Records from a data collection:
/-- Settles O34: the fields of a word built from fields are those fields, and a word is built from
its fields. -/
theorem flatWordsRoundTrip : Obligations.FlatWordsRoundTrip := by
  refine ⟨requestOfFlatB1_flatB1, requestOfFlatB3_flatB3, ?readB1, ?readB3⟩
  case readB1 =>
    intro w op b read
    simp only [requestOfFlatB1, Request.mk.injEq, List.cons.injEq, and_true] at read
    obtain ⟨rfl, rfl⟩ := read
    exact flatB1_of_fields w
  case readB3 =>
    intro w op t0 t1 t2 read
    simp only [requestOfFlatB3, Request.mk.injEq, List.cons.injEq, and_true] at read
    obtain ⟨rfl, rfl, rfl, rfl⟩ := read
    exact flatB3_of_fields w

end Sys2Proof.Machine
end

section
/-! Proofs about responses (30_encoding.md R64, R73, R74): every response has the shape and range of
its operation, and the port encoding of a Packet. -/

namespace Sys2Proof.Machine

/-! ## The shape and range of each response -/

theorem popcount_tRev : ∀ b : Byte, popcount (tRev b) = popcount b := by decide

theorem decodeParity_le (b : Byte) : (decodeParity b).toNat ≤ 0x7F := by
  rw [decodeParity]
  split
  · exact Nat.and_le_right
  · decide

/-- A 6-bit field, zero-extended to a byte, is at most 0x3F (R69). -/
theorem toNat_setWidth_six_le (field : BitVec 6) : (field.setWidth 8).toNat ≤ 0x3F := by
  rw [BitVec.toNat_setWidth_of_le (by decide)]
  exact Nat.le_of_lt_succ field.isLt

theorem decodeTriplet_sound (t0 t1 t2 : Byte) :
    Delivery.sound ⟨.ham2418 t0 t1 t2, decodeTriplet t0 t1 t2⟩ := by
  rw [decodeTriplet]
  split
  · exact .inl ⟨toNat_setWidth_six_le _, toNat_setWidth_six_le _, toNat_setWidth_six_le _⟩
  · exact .inr ⟨rfl, rfl, rfl⟩

theorem numberOf_eq_some_iff {num n : Nat} : numberOf num = some n ↔ num ≤ 31 ∧ num = n := by
  by_cases within : num ≤ 31
  · simp [numberOf_eq_some within, within]
  · simp [numberOf_eq_none (Nat.lt_of_not_le within), within]

theorem numberOutOfRange_of_numberOf_eq_none {num : Nat} (absent : numberOf num = none) :
    numberOutOfRange num = true := by
  by_contra within
  simp [numberOf, within] at absent

theorem magazineOfNibble_range (n : Nat) : 1 ≤ magazineOfNibble n ∧ magazineOfNibble n ≤ 8 := by
  rw [magazineOfNibble]
  split <;> omega

/-- BroadcastServiceData stands in one row of R134's table. -/
theorem of_classify_eq_broadcastServiceData {num : Nat} {magazine : Option Nat}
    (classified : classify num magazine = .broadcastServiceData) : num = 30 ∧ magazine = some 8 := by
  by_contra other
  unfold classify at classified
  rw [if_neg other] at classified
  split_ifs at classified

/-- The Packet of every line keeps the invariants of R144. -/
theorem framePacket_lawful (line : LineFields) : (framePacket line).lawful := by
  rw [framePacket_eq]
  refine ⟨⟨_, rfl, magazineOfNibble_range _⟩, ?numberRange, ?absentNumber, ?broadcast⟩
  case numberRange =>
    intro n present
    obtain ⟨within, rfl⟩ := numberOf_eq_some_iff.1 present
    exact within
  case absentNumber =>
    intro absent
    simp [numberOutOfRange_of_numberOf_eq_none absent]
  case broadcast =>
    intro classified
    obtain ⟨thirty, eight⟩ := of_classify_eq_broadcastServiceData classified
    exact ⟨numberOf_eq_some_iff.2 ⟨by omega, thirty⟩, eight⟩

theorem framePacket_sound (b0 fc x1 x2 : Byte) (data : List Byte) :
    Delivery.sound ⟨.frame (b0 :: fc :: x1 :: x2 :: data),
      .packet (framePacket ⟨fc, x1, x2, data⟩)⟩ := by
  refine ⟨?length, framePacket_lawful _, ?framingCode, ?payload⟩
  case length => simp
  case framingCode => simp [framePacket_eq]
  case payload => simp [framePacket_eq]

theorem Answers.unique {i : Instr} {s : State} {r r' : Response} (answer : Answers i s r)
    (answer' : Answers i s r') : r = r' := by
  have sameState := Host.Outcome.next.inj (answer.symm.trans answer')
  simpa using congrArg State.delivered sameState

/-- A shorter operand is refused (R142). -/
theorem four_le_length_of_answers_frame {buf : List Byte} {s : State} {r : Response}
    (answer : Answers (.frame buf) s r) : 4 ≤ buf.length := by
  by_contra short
  have fields : lineFields buf = none := (lineFields_eq_none_iff buf).2 (by omega)
  rw [answers_iff_exec_eq_deliver, exec_frame_of_lineFields_none fields] at answer
  cases answer

/-- Every response an instruction is answered with has the shape and range of R64. -/
theorem sound_of_answers {i : Instr} {s : State} {r : Response} (answer : Answers i s r) :
    Delivery.sound ⟨i, r⟩ := by
  cases i with
  | ham84 b =>
    obtain rfl := answer.unique (answers_ham84 b s)
    exact (tHam84_eq_sentinel_or_nibble b).symm.imp_left Nat.le_of_lt_succ
  | ham2418 t0 t1 t2 =>
    obtain rfl := answer.unique (answers_ham2418 t0 t1 t2 s)
    exact decodeTriplet_sound t0 t1 t2
  | oddpar b =>
    obtain rfl := answer.unique (answers_oddpar b s)
    exact decodeParity_le b
  | rev8 b =>
    obtain rfl := answer.unique (answers_rev8 b s)
    exact popcount_tRev b
  | frame buf =>
    obtain ⟨b0, fc, x1, x2, data, rfl⟩ :=
      (four_le_length_iff buf).1 (four_le_length_of_answers_frame answer)
    obtain rfl := answer.unique (answers_frame b0 fc x1 x2 data s)
    exact framePacket_sound b0 fc x1 x2 data

theorem State.Inv.deliver {s : State} (inv : s.Inv) {i : Instr} {r : Response}
    (sound : Delivery.sound ⟨i, r⟩) : (s.deliver i r).Inv := by
  intro d delivered
  rw [State.deliver_delivered, List.mem_append, List.mem_singleton] at delivered
  obtain earlier | rfl := delivered
  · exact inv d earlier
  · exact sound

/-- Settles O37: a reset and an idle step deliver nothing, and a served request delivers one
response, which is sound. -/
theorem stepKeepsInvariant : Obligations.StepKeepsInvariant := by
  intro s t inv stepped
  obtain ⟨-, rfl⟩ | ⟨-, -, -, rfl⟩ | ⟨place, r, s', i, -, taken, -, executed⟩ :=
    step_next_cases s t stepped
  · exact inv
  · exact inv
  · obtain ⟨-, rfl⟩ := (s.takeRequest_eq_some_iff s' place r).1 taken
    obtain ⟨resp, rfl, answers⟩ := exec_next_eq_deliver executed
    exact State.Inv.deliver inv (sound_of_answers (answers s))

/-! ## The port encoding of a Packet -/

theorem code_toNat_lt_ten (t : PacketType) : t.code.toNat < 10 := by
  cases t <;> decide

theorem packetTypeOfCode_code (t : PacketType) : packetTypeOfCode t.code = some t := by
  cases t <;> rfl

» ASSIGNED TASK
Print again the lines of the entries above that fall between the line holding "simp [numberOutOfRange_of_numberOf_eq_none absent]" and the line holding "case framingCode => simp [framePacket_eq]", inclusive, exactly as they stand.

» ANSWER TO THIS EXERCISE
    simp [numberOutOfRange_of_numberOf_eq_none absent]
  case broadcast =>
    intro classified
    obtain ⟨thirty, eight⟩ := of_classify_eq_broadcastServiceData classified
    exact ⟨numberOf_eq_some_iff.2 ⟨by omega, thirty⟩, eight⟩

theorem framePacket_sound (b0 fc x1 x2 : Byte) (data : List Byte) :
    Delivery.sound ⟨.frame (b0 :: fc :: x1 :: x2 :: data),
      .packet (framePacket ⟨fc, x1, x2, data⟩)⟩ := by
  refine ⟨?length, framePacket_lawful _, ?framingCode, ?payload⟩
  case length => simp
  case framingCode => simp [framePacket_eq]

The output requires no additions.